For the purposes of this blog post, hazardous chemicals are defined by the Occupational Safety and Health Administration (OSHA) Hazard Classification Guidance (OSHA 3844-02 2016; https://www.osha.gov/sites/default/files/publications/OSHA3844.pdf) order. Better professional safety practices and legal safety standards characterize procurement protocols for hazardous chemicals. Before beginning the procurement process, consider the instructions in this list.
A. Develop a list of “approved chemicals” that the school district science teachers are allowed to purchase.
B. Develop a review and approval process for securing additional chemicals to the existing list of approved chemicals. Include both the Chemical Hygiene Officer for the building and the science/STEM supervisor in the approval process.
C. Determine the amounts of each hazardous chemical on the list that are allowed to be procured.
D. Determine the amount of appropriate space available to store the hazardous chemicals. This will limit the amount that can be procured.
E. Make sure there is an active inventory of existing hazardous chemicals that reflects not only the name and type of chemical, but also the current quantities available, along with locations.
F. Develop a receiving process linked with the inventory system so it can be updated in actual time.
G. Develop a standardized hazardous chemical order request and approval form.
H. Have a shared documentation system for all procurement processes made available to all science/STEM faculty who need access to it.
I. Never accept chemical donations from any source. This includes donations of chemicals, glassware, experimental tools (i.e., spatulas), or anything that may have been used previously in an experiment.
J. Have a formalized staff professional development training program on roles and responsibilities, along with procedures for procuring hazardous chemicals for the school laboratories.
A. Any hazardous chemical to be added to the approved list must undergo a potential hazard analysis and resulting safety risk assessment. All approved chemicals added to the list must be approved by your local Board of Education, if required.
B. Make sure the legal safety standards and better professional safety practices are addressed via the resulting safety action in the hazard analysis/risk assessment process.
C. Have a definitive process to confirm all chemicals procured are on the approved chemical list. This is a fail-safe to ensure unapproved chemicals are not received, stored, or used by the school.
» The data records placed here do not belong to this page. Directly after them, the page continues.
/-- The bytes of an instruction, in ascending address order (R50 to R62). -/
def encode : Instr → List Byte
  | .movRmReg d w rm reg => encodeRmReg 0b100010#6 d w rm reg
  | .movRmImm ign rm imm => opcodeByte7 0b1100011#7 imm.width.bit :: (rm.bytes ign ++ imm.bytes)
  | .movRegImm reg imm => opcodeByte4 0b1011#4 imm.width.bit (fieldOfReg reg) :: imm.bytes
  | .movAccMem w addr => opcodeByte7 0b1010000#7 w.bit :: wordBytes addr
  | .movMemAcc w addr => opcodeByte7 0b1010001#7 w.bit :: wordBytes addr
  | .addRmReg d w rm reg => encodeRmReg 0b000000#6 d w rm reg
  | .addRmImm rm imm => encodeGrp .add rm imm
  | .addAccImm imm => encodeIa 0b0000010#7 imm
  | .subRmReg d w rm reg => encodeRmReg 0b001010#6 d w rm reg
  | .subRmImm rm imm => encodeGrp .sub rm imm
  | .subAccImm imm => encodeIa 0b0010110#7 imm
  | .cmpRmReg d w rm reg => encodeRmReg 0b001110#6 d w rm reg
  | .cmpRmImm rm imm => encodeGrp .cmp rm imm
  | .cmpAccImm imm => encodeIa 0b0011110#7 imm
  | .jo disp => [0x70#8, disp]
  | .jno disp => [0x71#8, disp]
  | .jb disp => [0x72#8, disp]
  | .jnb disp => [0x73#8, disp]
  | .je disp => [0x74#8, disp]
  | .jnz disp => [0x75#8, disp]
  | .jbe disp => [0x76#8, disp]
  | .ja disp => [0x77#8, disp]
  | .js disp => [0x78#8, disp]
  | .jns disp => [0x79#8, disp]
  | .jp disp => [0x7A#8, disp]
  | .jnp disp => [0x7B#8, disp]
  | .jl disp => [0x7C#8, disp]
  | .jnl disp => [0x7D#8, disp]
  | .jle disp => [0x7E#8, disp]
  | .jg disp => [0x7F#8, disp]
  | .loopnz disp => [0xE0#8, disp]
  | .loopz disp => [0xE1#8, disp]
  | .loop disp => [0xE2#8, disp]
  | .jcxz disp => [0xE3#8, disp]

/-! ## Lengths -/

/-- The size in bytes of an immediate of forms IR, IRM and IA: 1 if `w = 0`, else 2 (R63). -/
def Imm.len (imm : Imm) : Nat := imm.width.bytes

/-- The size in bytes of an immediate of form GRP: 2 if `s = 0` and `w = 1`, else 1 (R63). -/
def GrpImm.len : GrpImm → Nat
  | .imm8 _ => 1
  | .imm16 _ => 2
  | .imm8s _ => 1
  | .sext8 _ => 1

/-- The length of format RM (R63). -/
def lenRmReg (rm : Rm) : Nat := 2 + rm.dispLen

/-- The length of format IRM (R63). -/
def lenIrm (rm : Rm) (imm : Imm) : Nat := 2 + rm.dispLen + imm.len

/-- The length of format GRP (R63). -/
def lenGrp (rm : Rm) (imm : GrpImm) : Nat := 2 + rm.dispLen + imm.len

/-- The length of formats IR and IA (R63). -/
def lenImm (imm : Imm) : Nat := 1 + imm.len

/-- The length of format MA (R57, R63). -/
def lenMa : Nat := 3

/-- The length of format J (R59, R63). -/
def lenJ : Nat := 2

/-- `L`, the length in bytes of an instruction (R63). -/
def Instr.length : Instr → Nat
  | .movRmReg _ _ rm _ => lenRmReg rm
  | .movRmImm _ rm imm => lenIrm rm imm
  | .movRegImm _ imm => lenImm imm
  | .movAccMem _ _ => lenMa
  | .movMemAcc _ _ => lenMa
  | .addRmReg _ _ rm _ => lenRmReg rm
  | .addRmImm rm imm => lenGrp rm imm
  | .addAccImm imm => lenImm imm
  | .subRmReg _ _ rm _ => lenRmReg rm
  | .subRmImm rm imm => lenGrp rm imm
  | .subAccImm imm => lenImm imm
  | .cmpRmReg _ _ rm _ => lenRmReg rm
  | .cmpRmImm rm imm => lenGrp rm imm
  | .cmpAccImm imm => lenImm imm
  | .jo _ => lenJ
  | .jno _ => lenJ
  | .jb _ => lenJ
  | .jnb _ => lenJ
  | .je _ => lenJ
  | .jnz _ => lenJ
  | .jbe _ => lenJ
  | .ja _ => lenJ
  | .js _ => lenJ
  | .jns _ => lenJ
  | .jp _ => lenJ
  | .jnp _ => lenJ
  | .jl _ => lenJ
  | .jnl _ => lenJ
  | .jle _ => lenJ
  | .jg _ => lenJ
  | .loopnz _ => lenJ
  | .loopz _ => lenJ
  | .loop _ => lenJ
  | .jcxz _ => lenJ

/-! ## Table words -/

/-- Bits `lo` to `lo + 7` of a number, as a byte. -/
def byteAt (w lo : Nat) : Byte := BitVec.ofNat 8 (w >>> lo)

/-- Bytes `2 * k` and `2 * k + 1` of an instruction numbered as spec/opcode_table.json numbers it: the table's unit is
16 bits, the earlier byte in bits [15:8], the later in bits [7:0]; a last unit of one byte is that byte alone; what
lies above `nbits` is zero (notes/assumptions/14.md). -/
def tableUnitBytes (nbits w k : Nat) : List Byte :=
  if 16 * k + 16 ≤ nbits then [byteAt w (16 * k + 8), byteAt w (16 * k)]
  else if 16 * k + 8 ≤ nbits then [byteAt w (16 * k), 0#8]
  else [0#8, 0#8]
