-- ==== Sys2Proof/Machine/Float.lean ====
section
/-! DEFINITION. Floating-point values and their roundings: the additions of R166, R182 and R726, the
narrowing of R168, the widening of R199, and the conversions of R252, R253, R274 and R275. A finite
value is held exactly as a sign, a magnitude and a power of two. -/

namespace Sys2Proof.Machine

/-- A number of a floating-point format, exactly. -/
inductive FVal where
  | nan (neg : Bool)
  | inf (neg : Bool)
  /-- `(-1)^neg * m * 2^e`. -/
  | fin (neg : Bool) (m : Nat) (e : Int)
  deriving DecidableEq, Repr

/-- How a format spends its highest exponent: IEEE 754, OCP E4M3, or no special value at all (MX elements). -/
inductive FTop where
  | ieee | e4m3 | none
  deriving DecidableEq, Repr

/-- A binary format: exponent bits, fraction bits, and its special values. -/
structure FFmt where
  eb  : Nat
  mb  : Nat
  top : FTop
  deriving DecidableEq, Repr

/-- IEEE 754 binary32. -/
def fp32 : FFmt := ⟨8, 23, .ieee⟩
/-- The upper half of binary32 (R252). -/
def bf16 : FFmt := ⟨8, 7, .ieee⟩
/-- IEEE 754 binary16. -/
def fp16 : FFmt := ⟨5, 10, .ieee⟩
/-- OCP FP8 E4M3 (R252). -/
def e4m3 : FFmt := ⟨4, 3, .e4m3⟩
/-- OCP FP8 E5M2 (R252). -/
def e5m2 : FFmt := ⟨5, 2, .ieee⟩
/-- OCP MXFP6 E2M3 (R251). -/
def e2m3 : FFmt := ⟨2, 3, .none⟩
/-- OCP MXFP6 E3M2 (R251). -/
def e3m2 : FFmt := ⟨3, 2, .none⟩
/-- OCP MXFP4 E2M1 (R251). -/
def e2m1 : FFmt := ⟨2, 1, .none⟩

/-- The width of a format in bits. -/
def FFmt.width (f : FFmt) : Nat := 1 + f.eb + f.mb
/-- The exponent of the lowest bit of a subnormal. -/
def FFmt.emin (f : FFmt) : Int := 1 - (2 ^ (f.eb - 1) - 1 : Nat) - f.mb
/-- The code of the largest finite magnitude. -/
def FFmt.maxCode (f : FFmt) : Nat :=
  match f.top with
  | .ieee => (2 ^ f.eb - 1) * 2 ^ f.mb - 1
  | .e4m3 => 2 ^ (f.eb + f.mb) - 2
  | .none => 2 ^ (f.eb + f.mb) - 1
/-- The code of infinity, where the format has one. -/
def FFmt.infCode (f : FFmt) : Nat := (2 ^ f.eb - 1) * 2 ^ f.mb
/-- The canonical quiet NaN without its sign (R726, R274). -/
def FFmt.nanCode (f : FFmt) : Nat :=
  match f.top with
  | .ieee => f.infCode + 2 ^ (f.mb - 1)
  | .e4m3 => 2 ^ (f.eb + f.mb) - 1
  | .none => f.maxCode
/-- The sign bit of a code. -/
def FFmt.signed (f : FFmt) (neg : Bool) (code : Nat) : Nat := code + b2n neg * 2 ^ (f.eb + f.mb)

/-- The value of a code. -/
def FFmt.decode (f : FFmt) (x : Nat) : FVal :=
  let neg := bitN x (f.eb + f.mb) = 1
  let e := fld x (f.eb + f.mb - 1) f.mb
  let m := x % 2 ^ f.mb
  let finite := if e = 0 then FVal.fin neg m f.emin else .fin neg (2 ^ f.mb + m) (f.emin + (e - 1))
  match f.top with
  | .ieee => if e = 2 ^ f.eb - 1 then (if m = 0 then .inf neg else .nan neg) else finite
  | .e4m3 => if e = 2 ^ f.eb - 1 ∧ m = 2 ^ f.mb - 1 then .nan neg else finite
  | .none => finite

/-- `m / 2^sh` rounded to nearest, ties to even. -/
def rne (m sh : Nat) : Nat :=
  let q := m / 2 ^ sh
  let r := 2 * (m % 2 ^ sh)
  if 2 ^ sh < r ∨ (r = 2 ^ sh ∧ 0 < sh ∧ q % 2 = 1) then q + 1 else q

/-- `m * 2^e` scaled to units of `2^q`, rounded to nearest, ties to even. -/
def scaleTo (m : Nat) (e q : Int) : Nat :=
  if q ≤ e then m * 2 ^ (e - q).toNat else rne m (q - e).toNat

/-- The magnitude code of `m * 2^e` rounded to nearest, ties to even, without an upper bound. -/
def FFmt.magCode (f : FFmt) (m : Nat) (e : Int) : Nat :=
  if m = 0 then 0 else
    let q := max ((Nat.log2 m : Int) + e - f.mb) f.emin
    (q - f.emin).toNat * 2 ^ f.mb + scaleTo m e q

/-- The code of a value: round to nearest, ties to even; beyond the largest finite value, infinity, or
the largest finite value where `sat` asks for it or the format has no infinity (R274). -/
def FFmt.encode (f : FFmt) (sat : Bool) (v : FVal) : Nat :=
  let excess := if sat || f.top != .ieee then f.maxCode else f.infCode
  match v with
  | .nan neg => f.signed neg f.nanCode
  | .inf neg => f.signed neg excess
  | .fin neg m e =>
    let c := f.magCode m e
    f.signed neg (if f.maxCode < c then excess else c)

/-- The sum of two values; a NaN operand or an invalid sum gives the NaN of sign 0 (R726). -/
def FVal.add : FVal → FVal → FVal
  | .nan _, _ => .nan false
  | _, .nan _ => .nan false
  | .inf a, .inf b => if a = b then .inf a else .nan false
  | .inf a, .fin .. => .inf a
  | .fin .., .inf b => .inf b
  | .fin a m e, .fin b n g =>
    let q := min e g
    let x : Int := (if a then -1 else 1) * (m * 2 ^ (e - q).toNat : Nat)
    let y : Int := (if b then -1 else 1) * (n * 2 ^ (g - q).toNat : Nat)
    let t := x + y
    if t = 0 then .fin (a && b) 0 q else .fin (decide (t < 0)) t.natAbs q

/-- Addition in a format: exact, then rounded once (R166, R182). -/
def FFmt.add (f : FFmt) (x y : Nat) : Nat := f.encode false ((f.decode x).add (f.decode y))

/-- A code of one format in another, as R274 rounds it (FP8 saturates). -/
def FFmt.convert (f g : FFmt) (x : Nat) : Nat := g.encode (decide (g.width = 8)) (f.decode x)

/-- An integer as a value. -/
def FVal.ofInt (x : Int) : FVal := .fin (decide (x < 0)) x.natAbs 0

/-- Multiply a finite value by `2^k`. -/
def FVal.scale (k : Int) : FVal → FVal
  | .fin n m e => .fin n m (e + k)
  | v => v

/-- Clamp to a range. -/
def clampI (lo hi x : Int) : Int := if x < lo then lo else if hi < x then hi else x

/-- A value as an integer of a range: nearest, ties to even; saturating; NaN gives 0 (R274). -/
def FVal.toInt (lo hi : Int) : FVal → Int
  | .nan _ => 0
  | .inf n => if n then lo else hi
  | .fin n m e =>
    let k : Int := scaleTo m e 0
    clampI lo hi (if n then -k else k)

/-- `x` of `w` bits as a two's complement number. -/
def sval (w x : Nat) : Int := if bitN x (w - 1) = 1 then (x : Int) - (2 ^ w : Nat) else x

/-- A number as `w` bits, modulo `2^w`. -/
def uval (w : Nat) (x : Int) : Nat := (x % (2 ^ w : Nat)).toNat

/-- The exponent of a magnitude: floor of its base 2 logarithm; none for 0. -/
def FVal.exp : FVal → Option Int
  | .fin _ m e => if m = 0 then none else some ((Nat.log2 m : Int) + e)
  | _ => none

end Sys2Proof.Machine
end

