/-- An HPP module (R447). -/
structure Hpp where
  /-- It has completed training. -/
  up     : Bool := false
  /-- It is marked down (R483). -/
  down   : Bool := false
  fails  : Nat := 0
  /-- Groups whose spare line is in use (R483). -/
  spares : List Nat := []
  /-- SEQ of the next frame, the last frame received in order, and the last acknowledged (R450). -/
  txSeq  : BitVec 12 := 0
  rxSeq  : BitVec 12 := 0xFFF
  acked  : BitVec 12 := 0xFFF
  /-- A NAK is owed to the host (R454). -/
  nakOwed : Bool := false
  /-- Frames are being sent again from this number (R454). -/
  resend : Option (BitVec 12) := none
  /-- Header credits used up (R454). -/
  used   : Nat := 0
  nextTag : Nat := 0
  reqs   : List HostReq := []
  /-- Translation cache (R465). -/
  xlat   : Tab XEntry := []
  /-- Pairs of entries whose XLAT_MULTI_HIT was logged (R467). -/
  hits   : List (Nat × Nat) := []
  deriving DecidableEq, Repr

/-- A line of the Veneer cache (R340, R345). -/
structure VLine where
  tag  : Nat
  ref  : Bool := true
  data : List Byte
  deriving DecidableEq, Repr

/-- A read of the Veneer cache in progress (R345, R346): for which run, the partition, the physical bytes, the lines that it has, the
missing lines that it fetches itself and whether each is to be installed (R367), and whether their host read has left. -/
structure Lookup where
  o     : Ask
  part  : Nat
  pa    : Nat
  n     : Nat
  got   : List (Nat × List Byte) := []
  fills : List (Nat × Bool) := []
  poison : Bool := false
  deriving DecidableEq, Repr

/-- The Veneer cache (R340). Lines are keyed by ((slice * 2048 + set) * 16 + way). -/
structure Veneer where
  lines : Tab VLine := []
  /-- A line was filled since the arrays were last cleared: what the ways without a line hold is open (log 8). -/
  used  : Bool := false
  /-- Reads in progress, in the order in which they reached their slices. -/
  looks : List Lookup := []
  /-- Errors of code words (R348): of data word `i` of a line by 16 times the line's key plus `i`, of its tag and state by the line's
  key plus 2^23. -/
  ecc   : Tab Ecc := []
  /-- Code words with a permanent fault: a verify read of them fails (R633). -/
  stuck : List Nat := []
  /-- By set, 1 more than the patrol pass in which it last showed an uncorrectable error; and the passes of each scrubber (R370). -/
  badAt : Tab Nat := []
  passes : Tab Nat := []
  /-- Sets and slices removed from allocation (R370, R642). -/
  gone  : List Nat := []
  goneSlices : List Nat := []
  /-- Scrubber position by slice, its tags 16 above its data, and corrections as in a bench (R354, R642). -/
  scrubAt : Tab Nat := []
  corrN   : Tab Nat := []
  corrAt  : Tab (Option Nat) := []
  /-- The cache has passed its plane run (R665). -/
  planeOk : Bool := false
  deriving DecidableEq, Repr

/-! ## The stroke -/

/-- The stroke reference (chapter 02). -/
structure Stroke where
  /-- STROKE_STATE (R41): 0 LOCAL, 1 ACQUIRE, 2 LOCKED, 3 MASTER, 4 HOLDOVER, 5 FREERUN. -/
  state  : Nat := 0
  count  : DWord := 0
  /-- GLB_TICK_COUNT_HI as the last read of LO latched it (R36). -/
  latch  : Word := 0
  lock   : Bool := false
  planEn : Bool := false
  rank   : BitVec 12 := 0xFFF
  role   : BitVec 2 := 0
  len    : Nat := 14
  /-- Stroke-reference cycles since the last boundary. -/
  cycle  : Nat := 0
  /-- The master that the device follows: its rank and identifier (R42, R43). -/
  master : Option (Nat × Nat) := none
  /-- A marker whose count is adopted at the next boundary (R62). -/
  adopt  : Option Marker := none
  /-- The offset of that marker after compensation, in 0.05 ns (R43, R64). -/
  adoptBy : Int := 0
  /-- A marker has arrived on a path in the present stroke; strokes of its own timing without one (R79). -/
  heard  : Bool := false
  silent : Nat := 0
  /-- The master that HOLDOVER lost (R79, R80). -/
  lost   : Option (Nat × Nat) := none
  /-- Strokes in HOLDOVER (R82). -/
  held   : Nat := 0
  /-- Strokes that a CANDIDATE in ACQUIRE has listened since a marker of a lower rank (R63). -/
  listened : Nat := 0
  /-- STROKE_LEN_MISMATCH was logged (R62). -/
  lenLogged : Bool := false
  /-- Offsets of the last markers on the primary and the redundant path after compensation, in 0.05 ns (R43, R76). -/
  primary : Option Int := none
  redundant : Option Int := none
  /-- Stroke of the last STROKE_PATH_MISMATCH (R76). -/
  pathAt : Option Nat := none
  /-- Offset still to be slewed, and the step that the present stroke makes, in stroke-reference cycles (R64). -/
  slew   : Int := 0
  stepBy : Int := 0
  /-- Stroke-reference cycles of the present stroke (R34, R64). -/
  span   : Nat := 16384
  /-- The tick plan is in use since the last boundary; FREERUN has suspended it (R82). -/
  planOn : Bool := false
  suspended : Bool := false
  deriving DecidableEq, Repr

/-- What a window of R596 leaves for the evaluation of a column: the lowest slack of its benches, none for a column
without one, whether a bench was stopped, and the lowest droop margin in mV (R599). -/
structure Window where
  slack   : Option Int := none
  stopped : Bool := false
  droop   : Option Int := none
  deriving DecidableEq, Repr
D. All purchase orders for hazardous chemicals must be reviewed and approved by appropriate safety compliance personnel (i.e., Chemical Hygiene Officer and/or Health and Safety Officer).
E. Have all staff trained annually regarding addressing potential safety hazards and resulting risks.
F. Only accept hazardous chemicals that have access to Safety Data Sheets (SDSs).
G. Make sure all hazardous chemicals are handled, stored, and disposed of properly and in a timely way.
H. All chemicals must be properly stored in a chemical storeroom’s shelving using an acceptable storage system (e.g., Flinn Shelf Chemical Storage Pattern system: https://www.flinnsci.com/api/library/Download/993b9838c5f54c08b16785b4f9eef970).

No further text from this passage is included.